As discussed in Pushing AI integration, the systems built around AI (“AI harness”) will dictate the actual value created. The hunger for AI tokens is so huge that cheaper token prices will be overcompensated by increased consumption. This will increase revenues of AI model companies in the long term, but at lower margins.

AI becomes a general purpose technology

The companies at the core of technological revolutions almost never capture the majority of the economic value they create. The cycle typically goes like this: reach a technological breakthrough, deploy massive amounts of capital to make the technology generally available, then enter price wars as the marginal benefit of new models decreases and competitors offer similar products. At the same time, the ecosystem around the new technology benefits extremely.
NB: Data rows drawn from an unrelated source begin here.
-- ==== Sys2Proof/Tests/Slice0.lean ====
section
/-!
SUPPORT. Tests: the ill-formed terms that each check of WellFormed refuses, words written out from the encodings, results
computed by hand from the rules, and for each statement a state and operands that meet its hypotheses.
-/
namespace Sys2Proof.Tests.Slice0

open Sys2Proof Sys2Proof.Machine Sys2Proof.Safety Sys2Proof.Claims

set_option Elab.async false

/-! Machines that are about to issue one instruction. -/

/-- The machine with the words of `i` as a loaded program. -/
def bench (i : Instr) : State := State.reset.loadWords (encode i)

/-- The issue of `i` in that machine, after its wave, its workgroup, its launch and the state have been set. -/
def rig (i : Instr) (fw : Wave → Wave := id) (fg : Workgroup → Workgroup := id) (fl : Launch → Launch := id)
    (fs : State → State := id) : Ctx :=
  let s := bench i
  let sl := loadSlice (some i)
  let g0 := (s.wgs.head?).getD (loadGroup 0 0 false (loadWave .vector .x 0))
  let w := fw ((g0.waves.head?).getD (loadWave .vector .x 0))
  let g := fg { g0 with waves := [w] }
  ⟨fs { s with wgs := [g], launches := s.launches.map fl }, g, w, sl, BitVec.allOnes 32,
    if loadKeeper (some i) then 0x100000 else 0⟩

/-- `Issues` as a test. -/
def issuesB (i : Instr) (c : Ctx) : Bool :=
  decide (c.s.cur = some ⟨c.ref, c.sl, c.em, c.pc⟩) && decide (c.s.wg c.g.id = some c.g) &&
  decide (c.g.wave c.w.id = some c.w) && decide (staticCauses c i = []) && !c.pendingResult i &&
  decide (c.s.wakes c.g c.w i = none) && decide (c.s.seenWave c.w c.ref c.sl = c.w) && !c.s.touched &&
  decide (c.s.reached = []) && !c.s.delayed

theorem issues_of {i : Instr} {c : Ctx} (h : issuesB i c = true) : Issues i c := by
  simp only [issuesB, Bool.and_eq_true, decide_eq_true_eq, Bool.not_eq_true'] at h
  obtain ⟨⟨⟨⟨⟨⟨⟨⟨⟨a, b⟩, d⟩, e⟩, f⟩, g⟩, k⟩, l⟩, m⟩, n⟩ := h
  exact ⟨a, b, d, e, f, g, k, l, m, n⟩

/-- `Flows` as a test. -/
def flowsB (i : Instr) (c : Ctx) : Bool :=
  c.popsReady (usesOf i) && c.roomFor (usesOf i) && (c.tokenMet (usesOf i)).isNone

theorem flows_of {i : Instr} {c : Ctx} (h : flowsB i c = true) : Flows i c := by
  simp only [flowsB, Bool.and_eq_true, Option.isNone_iff_eq_none] at h
  exact ⟨h.1.1, h.1.2, h.2⟩

/-- Queues of each kind: q0 load and q1 back with two ready slots, q2 staddr with q3 stdata, q4 and q5 result queues of the
intersection and filter islands, q6 a result queue without a link. -/
def stock (w : Wave) : Wave :=
  let two : List (List QEntry) := List.replicate 32 [.ready 5, .ready 6]
  let none_ : List (List QEntry) := List.replicate 32 []
  { w with
    budget := 64
    queues := [some ⟨.load, 8, two, .none⟩, some ⟨.back, 8, two, .none⟩, some ⟨.staddr, 8, none_, .none⟩,
      some ⟨.stdata, 8, none_, .none⟩, some ⟨.result, 8, none_, .island .intersection⟩,
      some ⟨.result, 8, none_, .island .filter⟩, some ⟨.result, 8, none_, .none⟩] ++ List.replicate 9 none }

/-- One stage ring of two slots, each side with one expected arrival. -/
def ringed (g : Workgroup) : Workgroup :=
  { g with rings := [⟨0, 2, 64, 0, 1, 1, [⟨false, 0, 0⟩, ⟨false, 0, 0⟩], [⟨false, 0, 0⟩, ⟨false, 0, 0⟩]⟩] }

/-- A constant bank of eight bytes, and 4096 bytes of scratch. -/
def supplied (l : Launch) : Launch :=
  { l with bank := [1, 2, 3, 4, 5, 6, 7, 8], kernel := { l.kernel with constants := 8, scratch := 4096, barriers := 4 } }

/-- The issue of `i` with all of these. -/
def full (i : Instr) : Ctx := rig i stock ringed supplied

/-- Lane fields of one word, and of two. -/
def lane1 (d a b : BitVec 8) : LaneFields := ⟨false, d, a, b, 0, 0x7F, 0, 0, none⟩
def lane2 (d a b c : BitVec 8) (s : BitVec 7) (mode : BitVec 4) (flags : BitVec 8) : LaneFields :=
  ⟨true, d, a, b, c, s, mode, flags, none⟩
def group (sd sa sb : BitVec 7) : GroupFields := ⟨sd, sa, sb, none⟩

/-- Every lane of these `v` registers set to a word. -/
def withV (rows : List (Nat × Word)) (w : Wave) : Wave := { w with v := ⟨rows.map fun r => (r.1, List.replicate 32 r.2), none⟩ }
/-- These `s` registers. -/
def withS (rows : List (Nat × Word)) (w : Wave) : Wave := { w with s := ⟨rows.map fun r => (r.1, [r.2]), none⟩ }

/-- What a step leaves. -/
def next? (o : Host.Outcome State Fault Refusal) : Option State := match o with
  | .next t => some t
  | _ => none
/-- The wave of the issue after it. -/
def waveOf (c : Ctx) (i : Instr) : Option Wave := (next? (exec i c.s)).bind fun t => t.wave c.ref
/-- Lane 0 of `v` register r, and `s` register r, after the instruction. -/
def vAfter (c : Ctx) (i : Instr) (r : Nat) : Option Word := (waveOf c i).map fun w => laneAt (w.vrow r) 0
def sAfter (c : Ctx) (i : Instr) (r : Nat) : Option Word := (waveOf c i).map fun w => w.sreg r
/-- The flags of the issuing slice, a mask of it, and the counter of a lane after the instruction. -/
def gfAfter (c : Ctx) (i : Instr) : Option (BitVec 5) := (waveOf c i).map fun w => (w.slice c.sl).gf
def maskAfter (c : Ctx) (i : Instr) (k : Nat) : Option Word := (waveOf c i).map fun w => (w.slice c.sl).mask k
def pcAfter (c : Ctx) (i : Instr) (l : Nat) : Option Word := (waveOf c i).map fun w => ((w.slice c.sl).thread l).pc
/-- The cause that the workgroup of the issue halts with after the instruction. -/
def causeAfter (c : Ctx) (i : Instr) : Option Cause := ((next? (exec i c.s)).bind fun t => t.wg c.g.id).bind fun g =>
  match g.status with
  | .halting h => some h.cause
  | _ => none
/-- Whether the instruction has waited. -/
def waits (c : Ctx) (i : Instr) : Bool := match exec i c.s with
  | .next t => t.stalled
  | _ => false

/-- Lane 0 of the destination v3 of a one-word form of v1 and v2 that hold `a` and `b`, with v0 as source C. -/
def lane (k : LaneFields → Instr) (a b c : Word) : Option Word :=
  let i := k (lane2 3 1 2 0 0x7F 0 0)
  vAfter (rig i (withV [(0, c), (1, a), (2, b)])) i 3
/-- The same with B at 0x00, for forms that do not read it. -/
def lane0 (k : LaneFields → Instr) (a : Word) : Option Word :=
  let i := k (lane1 3 1 0)
  vAfter (rig i (withV [(1, a)])) i 3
New companies built around the technology create products that have not been possible before.

One example of this is railroads. Track owners enabled an economic boom, but much of the lasting value accrued to the businesses that used rail transport to scale distribution and optimize their supply chains. The internet followed a similar pattern. Building networks and laying fiber required enormous capital, but the biggest businesses of the next era were companies built on top of that connectivity: search engines, marketplaces, and social networks.

AI will likely follow the same path: lower token prices will spread the technology further, while more of the value shifts to the companies that apply it well.